The great god Mica, claimed solely by the strange indigenous peoples of a faraway, little-known and less-explored European country, was the god of Chance. His siamese twin brother Bart was the god of Probability. Between them, legend has it, they compiled the Ledger of Universal Reckoning. (Some of the more theologically-minded natives suggested it was more accurate to say "forged" rather than "compiled," but an unfortunate confusion of homographs--which are like homonyms, only consistent spellers--resulted in their untimely deaths by angry religious mob.) This unusually cosmic document came to be known as Heath, by a mysterious process only Bart really understood and claimed had something do with some guy no one had ever heard of named Arthur Dent.
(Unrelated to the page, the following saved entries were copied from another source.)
/-- the Control Port's instructions, register writes, the always-on copy and the wide windows: READ returns the words from the
address on; STATUS returns mailbox-ready, HOST_IRQ_N and whether the previous transaction was discarded, then forgets that;
QUAD_ON and QUAD_OFF choose the lines; an unknown instruction, or a WRITE that cuts a word, is counted in SYS_CNT_CP_ERR and
sets CP_ERR, and the whole words of a cut WRITE stand. A write of SYS_IRQ_ENABLE takes its writable bits; a write to a window
address that no register lists changes nothing once ready; before mailbox-ready a write outside the SYS window does nothing.
The always-on edge clears the bits that pending writes name in SYS_RESET_CAUSE and refreshes the copy. A selector write
clears VALID of its block's window and no other; VALID then sets with the value selected. (R53, R56, R57, R58, R59, R61, R81) -/
def Obligations.RegisterPathsAndControlPort : Prop :=
  (∀ (s : State) (a : Word) (n : Nat), Runs (.cpRead a n) s
    (· = s.onControl fun c => { c with cpOut := s.burst a n, cpDiscarded := false })) ∧
  (∀ (s : State) (a v : Word), Runs (.cpWrite a [v] false) s fun u =>
    u = (s.writeReg .controlPort (burstAddr a 0) v).onControl fun c => { c with cpDiscarded := false, cpOut := [] }) ∧
  (∀ (s : State) (a v : Word), Runs (.cpWrite a [v] true) s (· = (s.writeReg .controlPort (burstAddr a 0) v).cpError)) ∧
  (∀ s : State, Runs .cpStatus s (· = s.onControl fun c =>
    { c with cpOut := toLe 1 (bit s.ready + 2 * bit s.hostIrq + 4 * bit c.cpDiscarded), cpDiscarded := false })) ∧
  (∀ s : State, Runs .quadOn s (· = s.onControl fun c =>
    { c with quad := true, cpDiscarded := false, cpOut := [] })) ∧
  (∀ s : State, Runs .quadOff s (· = s.onControl fun c =>
    { c with quad := false, cpDiscarded := false, cpOut := [] })) ∧
  (∀ s : State, Runs .cpUnknownInstruction s fun u => u.control.cntCpErr = s.control.cntCpErr + 1 ∧
    u.control.cpDiscarded = true ∧ u.control.irq.getLsbD 26 = true ∧ u.control.mailboxes = s.control.mailboxes) ∧
  (∀ (s : State) (v : Word), Runs (.registerWrite .controlPort 0x14 v) s
    (· = s.onControl fun c => { c with irqEnable := v &&& 0x0700FFFF })) ∧
  (∀ (s : State) (v : Word), Runs (.registerWrite .controlPort 0x00130000 v) s (· = s)) ∧
  (∀ (s : State) (p : Path) (a v : Word), s.ready = false → 0x10000 ≤ a.toNat → Runs (.registerWrite p a v) s (· = s)) ∧
  (∀ s : State, Runs .aoWriteApply s fun u =>
    u.control.resetCause = (s.control.resetCause &&& ~~~(s.control.aoPending.getD 0)) ∧
    u.control.resetCauseCopy = u.control.resetCause ∧ u.control.aoPending = none) ∧
  (∀ (s : State) (b : Blk) (v : Word), blkIndex b < s.control.wides.length → Runs (.wideSelWrite b v) s fun u =>
    (∃ w, u.control.wides[blkIndex b]? = some w ∧ w.valid = false ∧ w.sel = v.toNat % 4) ∧
    ∀ k, k ≠ blkIndex b → u.control.wides[k]? = s.control.wides[k]?) ∧
  (∀ (s : State) (b : Blk) (w : Wide), s.control.wides[blkIndex b]? = some w → w.valid = false →
    Runs (.wideValueValid b) s fun u =>
      u.control.wides[blkIndex b]? = some { w with valid := true, data := s.wideValue (blkIndex b) w.sel })

/-- doorbells, fills, acknowledges, session resets and MSI-X masks: after mailbox-ready, an accepted doorbell binds the mailbox
to its path, clears IN_EMPTY and keeps COUNT and LAST; one that R63 or the binding ignores is counted in MBXn_CNT_ERR and
changes nothing else. Taking a fill that is not final keeps its bytes and sets IN_EMPTY. An acknowledge clears OUT_FULL.
SESSION_RESET unbinds the mailbox, discards partial messages and notices, clears the subscription, returns the session to
unnegotiated and sets IN_EMPTY. When the out-slot is free, the next reply or notice fill is placed in it and OUT_FULL sets.
Clearing a vector's mask sends a vector that it kept pending. (R54, R62, R63, R71, R74) -/
def Obligations.MailboxFillsAndSessions : Prop :=
  (∀ (s : State) (p : Path) (n : Nat) (v : Word) (m : Mailbox), n < 8 → s.ready = true → s.control.mailboxes[n]? = some m →
    m.foreign p = false → m.inEmpty = true → 0 < v.toNat % 8192 → v.toNat % 8192 ≤ 4096 →
    (v.getLsbD 13 = true ∨ v.toNat % 8192 = 4096) → Runs (.mbxInDoorbell p n v) s (· = s.onMbx n fun m =>
      { m with path := some p, inEmpty := false, bellCount := v.toNat % 8192, bellLast := v.getLsbD 13 })) ∧
  (∀ (s : State) (p : Path) (n : Nat) (v : Word) (m : Mailbox), n < 8 → s.control.mailboxes[n]? = some m →
    (s.ready = false ∨ m.foreign p = true ∨ m.inEmpty = false ∨ v.toNat % 8192 = 0 ∨ 4096 < v.toNat % 8192 ∨
      (v.getLsbD 13 = false ∧ v.toNat % 8192 ≠ 4096)) →
    Runs (.mbxInDoorbell p n v) s (· = s.onMbx n fun m => { m with cntErr := m.cntErr + 1 })) ∧
  (∀ (s : State) (n : Nat) (m : Mailbox), n < 8 → s.ready = true → s.control.mailboxes[n]? = some m → m.inEmpty = false →
    m.bellLast = false → Runs (.fillTaken n) s fun u => ∃ m', u.control.mailboxes[n]? = some m' ∧ m'.inEmpty = true ∧
      m'.partialMsg = m.partialMsg ++ Mem.readN s.control.slots (n * 0x2000) m.bellCount) ∧
  (∀ (s : State) (p : Path) (n : Nat) (m : Mailbox), n < 8 → s.ready = true → s.control.mailboxes[n]? = some m →
    m.foreign p = false → m.resetOnAck = false → Runs (.mbxOutAck p n) s
      (· = s.onMbx n fun m => { m with outFull := false, outCount := 0, outLast := false })) ∧
  (∀ (s : State) (p : Path) (n : Nat) (m : Mailbox), n < 8 → s.ready = true → s.control.mailboxes[n]? = some m →
    m.foreign p = false → Runs (.sessionReset p n) s fun u => ∃ m', u.control.mailboxes[n]? = some m' ∧
      m'.path = none ∧ m'.session = .unnegotiated ∧ m'.subs = 0 ∧ m'.inEmpty = true ∧ m'.partialMsg = [] ∧
      (∀ q ∈ m'.posts, q.notice = false) ∧ m'.cntErr = m.cntErr) ∧
  (∀ (s : State) (n : Nat) (m : Mailbox) (q : Post) (rest : List Post), n < 8 → s.ready = true →
    s.control.mailboxes[n]? = some m → m.outFull = false → m.sending = [] → m.posts = q :: rest → q.bytes.length ≤ 4096 →
    m.lost = 0 → Runs (.outFillPlaced n) s fun u => (∃ m', u.control.mailboxes[n]? = some m' ∧ m'.outFull = true ∧
      m'.outCount = q.bytes.length ∧ m'.outLast = true ∧ m'.posts = rest) ∧
      u.control.slots = Mem.writeN s.control.slots (n * 0x2000 + 0x1000) q.bytes) ∧
  (∀ (s : State) (v : Nat), v < 9 → s.control.msix.functionMask = false → s.control.msix.masks.length = 9 →
    s.control.msix.pending = (List.range 9).map (· == v) → Runs (.msixMaskClear (some v)) s fun u =>
      u.outbox = s.outbox ++ [.msix v] ∧ u.control.msix.masks[v]? = some false ∧
      u.control.msix.pending = List.replicate 9 false)

/-- the system commands: HELLO with a common version sets the session to the version chosen and replies with it, FW_VERSION,
MAX_MESSAGE and the mailbox number; without one it is refused with VERSION. SYS_INFO_GET returns identity and versions.
SYS_NOTICE_SUBSCRIBE sets the mailbox's mask and returns the previous one. SYS_GROUP_BIND binds the unit to the group and
returns the previous group. SYS_GROUP_STATUS of a group that has committed returns its COMMIT_SEQ, last frame, PENDING and
units. SYS_COMMIT schedules a commit of the group at the frame named, or the next, and returns the commit's number and frame.
SYS_RESET with SCOPE 0 queues its reply, whose acknowledgement ends the session; with SCOPE 1 the device is to reset, and
COMMAND_RESET then resets it with cause COMMAND. SYS_ECHO returns its data. (R69, R72, R74, R77, R78, R79, R440, R450) -/
def Obligations.SystemCommands : Prop :=
  (∀ c gs s v, Accepts cmdHello c gs s → chosenVersion (gotNs gs 1) = some v → Runs (.hello c) s
    (· = (s.onMbx c.mb fun m => { m with session := sessionOf v }).accepted cmdHello c gs [itemN 0x4001 2 v,
      itemN 0x4002 4 s.control.fwVersion.toNat, itemN 0x4003 4 (if v / 256 = 3 then 65536 else 4096), itemN 0x4004 1 c.mb])) ∧
  (∀ c gs s, Accepts cmdHello c gs s → chosenVersion (gotNs gs 1) = none →
    Runs (.hello c) s (· = s.refuse 0 c stVersion (gotPos gs 1) 1)) ∧
  Reads .sysInfoGet cmdSysInfoGet (fun _ s => [itemN 0x4001 4 0x0B16C0A2, itemN 0x4002 4 s.control.fwVersion.toNat,
    itemN 0x4003 8 Config.serial.toNat, itemN 0x4004 1 (bit s.control.pcie0Ep), itemN 0x4005 2 0x0300, itemN 0x4005 2 0x0200,
    itemN 0x4005 2 0x0201, itemN 0x4005 2 0x0202, itemN 0x4005 2 0x0203, itemN 0x4005 2 0x0204]) ∧
  (∀ c gs s m v, Accepts cmdSysNoticeSubscribe c gs s → s.control.mailboxes[c.mb]? = some m → gotN? gs 1 = some v →
    Runs (.sysNoticeSubscribe c) s (· = (s.onMbx c.mb fun m => { m with subs := BitVec.ofNat 18 v }).accepted
      cmdSysNoticeSubscribe c gs [itemN 0x4001 4 m.subs.toNat])) ∧
  Does .sysGroupBind cmdSysGroupBind (fun gs s => [itemN 0x4001 1 (s.groupOf (gotN gs 1))]) (fun gs s => s.onControl fun c =>
    { c with bound := (gotN gs 1, gotN gs 2) :: c.bound.filter fun b => b.1 != gotN gs 1 }) ∧
  (∀ c gs s f, Accepts cmdSysGroupStatus c gs s → (s.control.groups.getD (gotN gs 1) {}).lastFrame = some f →
    Runs (.sysGroupStatus c) s (· = s.accepted cmdSysGroupStatus c gs
      ([itemN 0x4001 4 (s.control.groups.getD (gotN gs 1) {}).seq.toNat, itemN 0x4002 4 f.toNat,
        itemN 0x4003 1 (bit ((s.unitsOf (gotN gs 1)).any fun u => s.unitPending u))] ++
        (s.unitsOf (gotN gs 1)).map (itemN 0x4004 2)))) ∧
  Does .sysCommit cmdSysCommit (fun gs s =>
    [itemN 0x4001 4 (s.commitSeq (gotN gs 1) + BitVec.ofNat 32 (s.commitsAhead (gotN gs 1) (s.frameOr gs 2)) + 1).toNat,
      itemN 0x4002 4 (s.frameOr gs 2).toNat]) (fun gs s => s.onControl fun c =>
    { c with commits := c.commits ++ [{ group := gotN gs 1, frame := s.frameOr gs 2 }] }) ∧
  (∀ c gs s, Accepts cmdSysReset c gs s → gotN gs 1 = 0 → Runs (.sysReset c) s (· = (s.post c.mb
    { replyPost 0x0006 c stOk [] s with thenReset := true }).awaits cmdSysReset c gs .sessionEnd)) ∧
  (∀ c gs s, Accepts cmdSysReset c gs s → gotN gs 1 = 1 → Runs (.sysReset c) s
    (· = (s.onControl fun x => { x with resetAsked := true }).accepted cmdSysReset c gs [])) ∧
  (∀ s : State, s.control.resetAsked = true → Runs .commandReset s fun u =>
    u.control.resetCause = s.control.resetCause ||| 0x04 ∧ u.power.inReset = true ∧ u.granary.buffers = [] ∧
    u.control.mailboxes = List.replicate 16 {} ∧ u.control.sincePowerGood = s.control.sincePowerGood) ∧
  Reads .sysEcho cmdSysEcho (fun gs _ => [itemB 0x4001 (gotB gs 1)])
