theorem test_hypotheses_of_EventCommands :
    (∃ (c : Call) (gs : List Got) (s : State) (m : _), Accepts cmdEvtModeSet c gs s ∧ gotN? gs 1 = some m) ∧
    (∃ (c : Call) (gs : List Got) (s : State), Accepts cmdEvtRouteSet c gs s ∧ (denied gs 1 fun v => s.mayWrite (s.routeOwner
      v.nat) c) = none) ∧
    (∃ (c : Call) (gs : List Got) (s : State) (p : _), Accepts cmdEvtRouteSet c gs s ∧ (denied gs 1 fun v => s.mayWrite
      (s.routeOwner v.nat) c) = some (stDenied, p, 1)) ∧
    (∃ (c : Call) (gs : List Got) (s : State), Accepts cmdEvtRouteGet c gs s) ∧
    (∃ (c : Call) (gs : List Got) (s : State) (b : _), Accepts cmdEvtChannelSet c gs s ∧ (denied gs 1 fun v => s.mayWrite
      (s.channelOwner v.nat) c) = none ∧ gotN? gs 2 = some b) ∧
    (∃ (c : Call) (gs : List Got) (s : State), Accepts cmdEvtSubscribeSet c gs s ∧ (denied gs 1 fun v => s.mayWrite
      (s.channelOwner (s.events.subscribe.getD (subPair v).1 255)) c && s.mayWrite (s.channelOwner (subPair v).2) c) = none) ∧
    (∃ (c : Call) (gs : List Got) (s : State), Accepts cmdEvtGroupSet c gs s) ∧
    (∃ (c : Call) (gs : List Got) (s : State), Accepts cmdEvtOwnerSet c gs s ∧ gotN gs 1 = 0 ∧ s.mayWrite (s.routeOwner (gotN
      gs 2)) c = true) ∧
    (∃ (c : Call) (gs : List Got) (s : State), Accepts cmdEvtOwnerSet c gs s ∧ gotN gs 1 ≠ 0 ∧ s.mayWrite (s.channelOwner
      (gotN gs 2)) c = true) ∧
    (∃ (c : Call) (gs : List Got) (s : State), Accepts cmdEvtRaise c gs s) ∧
    (∃ (c : Call) (gs : List Got) (s : State), Accepts cmdEvtLogSet c gs s) ∧
    (∃ (c : Call) (gs : List Got) (s : State), Accepts cmdBellConfigSet c gs s) ∧
    (∃ (c : Call) (gs : List Got) (s : State), Accepts cmdBellRing c gs s ∧ gotN gs 1 = 0 ∧ has gs 2 = false ∧ has gs 3 =
      false ∧ has gs 4 = false ∧ s.events.bell.srcEn.testBit 2 = false) ∧
    (∃ (c : Call) (gs : List Got) (s : State) (p : Pos), Accepts cmdBellRing c gs s ∧ gotN gs 1 = 0 ∧ has gs 2 = true ∧ has gs
      3 = true ∧ has gs 4 = true ∧ p = { frame := gotF gs 2, line := gotN gs 3, phase := gotN gs 4 } ∧ s.posExpired p = false) ∧
    (∃ (c : Call) (gs : List Got) (s : State) (p : Pos), Accepts cmdBellRing c gs s ∧ gotN gs 1 = 0 ∧ has gs 2 = true ∧ has gs
      3 = true ∧ has gs 4 = true ∧ p = { frame := gotF gs 2, line := gotN gs 3, phase := gotN gs 4 } ∧ s.posExpired p = true) ∧
    (∃ (c : Call) (s : State) (p : _), Refuses cmdBellRing c 0x1D00 p 1 s) ∧
    (∃ (c : Call) (gs : List Got) (s : State), Accepts cmdEvtStatusGet c gs s) ∧
    (∃ (c : Call) (gs : List Got) (s : State), Accepts cmdEvtCountersClear c gs s) := by
  refine ⟨?_, ?_, ?_, ?_, ?_, ?_, ?_, ?_, ?_, ?_, ?_, ?_, ?_, ?_, ?_, ?_, ?_, ?_⟩
  · exact
      let c : Call := tCall [tItem 1 4 1]
      let s : State := tUp
      let gs : List Got := tGot cmdEvtModeSet c s
      let m := Option.get (gotN? gs 1) (by decide +kernel)
      ⟨c, gs, s, m, tAcc (by decide +kernel), (Option.some_get _).symm⟩
  · exact
      let c : Call := tCall [tItem 1 4 0]
      let s : State := tUp
      let gs : List Got := tGot cmdEvtRouteSet c s
      ⟨c, gs, s, tAcc (by decide +kernel), by decide +kernel⟩
  · exact
      let c : Call := tCall [tItem 1 2 8]
      let p := 0
      let s : State := tUp
      let gs : List Got := tGot cmdEvtRouteSet c s
      ⟨c, gs, s, p, tAcc (by decide +kernel), by decide +kernel⟩
  · exact
      let c : Call := tCall [tItem 1 4 0]
      let s : State := tUp
      let gs : List Got := tGot cmdEvtRouteGet c s
      ⟨c, gs, s, tAcc (by decide +kernel)⟩
  · exact
      let c : Call := tCall [tItem 1 1 20, tItem 2 1 1]
      let s : State := tUp
      let gs : List Got := tGot cmdEvtChannelSet c s
      let b := Option.get (gotN? gs 2) (by decide +kernel)
      ⟨c, gs, s, b, tAcc (by decide +kernel), by decide +kernel, (Option.some_get _).symm⟩
  · exact
      let c : Call := tCall [tItem 1 2 5140]
      let s : State := tUp
      let s : State := s.onEvents fun v => { v with subscribe := v.subscribe.map fun _ => 20 }
      let gs : List Got := tGot cmdEvtSubscribeSet c s
      ⟨c, gs, s, tAcc (by decide +kernel), by decide +kernel⟩
  · exact
      let c : Call := tCall [tItem 1 4 0, tItem 2 4 0]
      let s : State := tUp
      let gs : List Got := tGot cmdEvtGroupSet c s
      ⟨c, gs, s, tAcc (by decide +kernel)⟩
  · exact
      let c : Call := tCall [tItem 1 4 0, tItem 2 4 0, tItem 3 4 1]
      let s : State := tUp
      let gs : List Got := tGot cmdEvtOwnerSet c s
      ⟨c, gs, s, tAcc (by decide +kernel), by decide +kernel⟩
  · exact
      let c : Call := tCall [tItem 1 1 1, tItem 2 2 20, tItem 3 1 1]
      let s : State := tUp
      let gs : List Got := tGot cmdEvtOwnerSet c s
      ⟨c, gs, s, tAcc (by decide +kernel), by decide +kernel⟩
  · exact
      let c : Call := tCall [tItem 1 4 176]
      let s : State := tUp
      let gs : List Got := tGot cmdEvtRaise c s
      ⟨c, gs, s, tAcc (by decide +kernel)⟩
  · exact
      let c : Call := tCall []
      let s : State := tUp
      let gs : List Got := tGot cmdEvtLogSet c s
      ⟨c, gs, s, tAcc (by decide +kernel)⟩
  · exact
      let c : Call := tCall []
      let s : State := tUp
      let gs : List Got := tGot cmdBellConfigSet c s
      ⟨c, gs, s, tAcc (by decide +kernel)⟩
  · exact
      let c : Call := tCall [tItem 1 4 0]
      let s : State := tUp
      let s : State := s.onEvents fun v => { v with bell := { v.bell with srcEn := 0 } }
      let gs : List Got := tGot cmdBellRing c s
      ⟨c, gs, s, tAcc (by decide +kernel), by decide +kernel⟩
  · exact
      let c : Call := tCall [tItem 1 4 0, tItem 2 4 5, tItem 3 4 5, tItem 4 4 5]
      let s : State := tUp
      let gs : List Got := tGot cmdBellRing c s
      let p : Pos := { frame := gotF gs 2, line := gotN gs 3, phase := gotN gs 4 }
      ⟨c, gs, s, p, tAcc (by decide +kernel), by decide +kernel, by decide +kernel, by decide +kernel, by decide +kernel, rfl,
        by decide +kernel⟩
  · exact
      let c : Call := tCall [tItem 1 4 0, tItem 2 4 0, tItem 3 2 0, tItem 4 1 0]
      let s : State := tUp
      let s : State := { s with raster.frame := 5 }
      let gs : List Got := tGot cmdBellRing c s
      let p : Pos := { frame := gotF gs 2, line := gotN gs 3, phase := gotN gs 4 }
      ⟨c, gs, s, p, tAcc (by decide +kernel), by decide +kernel, by decide +kernel, by decide +kernel, by decide +kernel, rfl,
        by decide +kernel⟩
  · exact
      let c := tCall [tItem 1 1 1]
      let p := 0
      let s : State := tUp
      ⟨c, s, p, tRef (by decide +kernel)⟩
  · exact
      let c : Call := tCall []
      let s : State := tUp
      let gs : List Got := tGot cmdEvtStatusGet c s
      ⟨c, gs, s, tAcc (by decide +kernel)⟩
  · exact
      let c : Call := tCall [tItem 1 4 0]
      let s : State := tUp
      let gs : List Got := tGot cmdEvtCountersClear c s
      ⟨c, gs, s, tAcc (by decide +kernel)⟩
Replicas of Heath remained at the center of Mica-Bart temples for centuries, long after the famed original had been lost. But as Bart could have told anyone who was willing to listen, it probably wasn't really lost. Few important things really are.

And, in fact, it wasn't. A red-haired American archaeologist with Indiana Jones-delusions was poking around a rival's dig one day and found it in a pile of discared rocks. From there it was passed on, expert to expert, unrecognized and unprotected, until it was swapped by one fraud to another in exchange for some "Helioprator Rex" bones, took a dive into the antiquities black market, was sold to an unnamed and obscenely rich private collector in New York, and eventually, decades later, turned up at at a rummage sale in Haiawatha, Kansas.

Madam Eyebrow was browsing idly, generally disappointed by the selection, when she lifted up a particularly garish set of plaid rubber placemats and found it underneath. She was the first person in a handful of centuries to realize exactly what it was. She promptly bought it for fifty cents.

The next day, she sold her home, her local Subway, packed up her feline farm, and moved to Middle. And there she waited.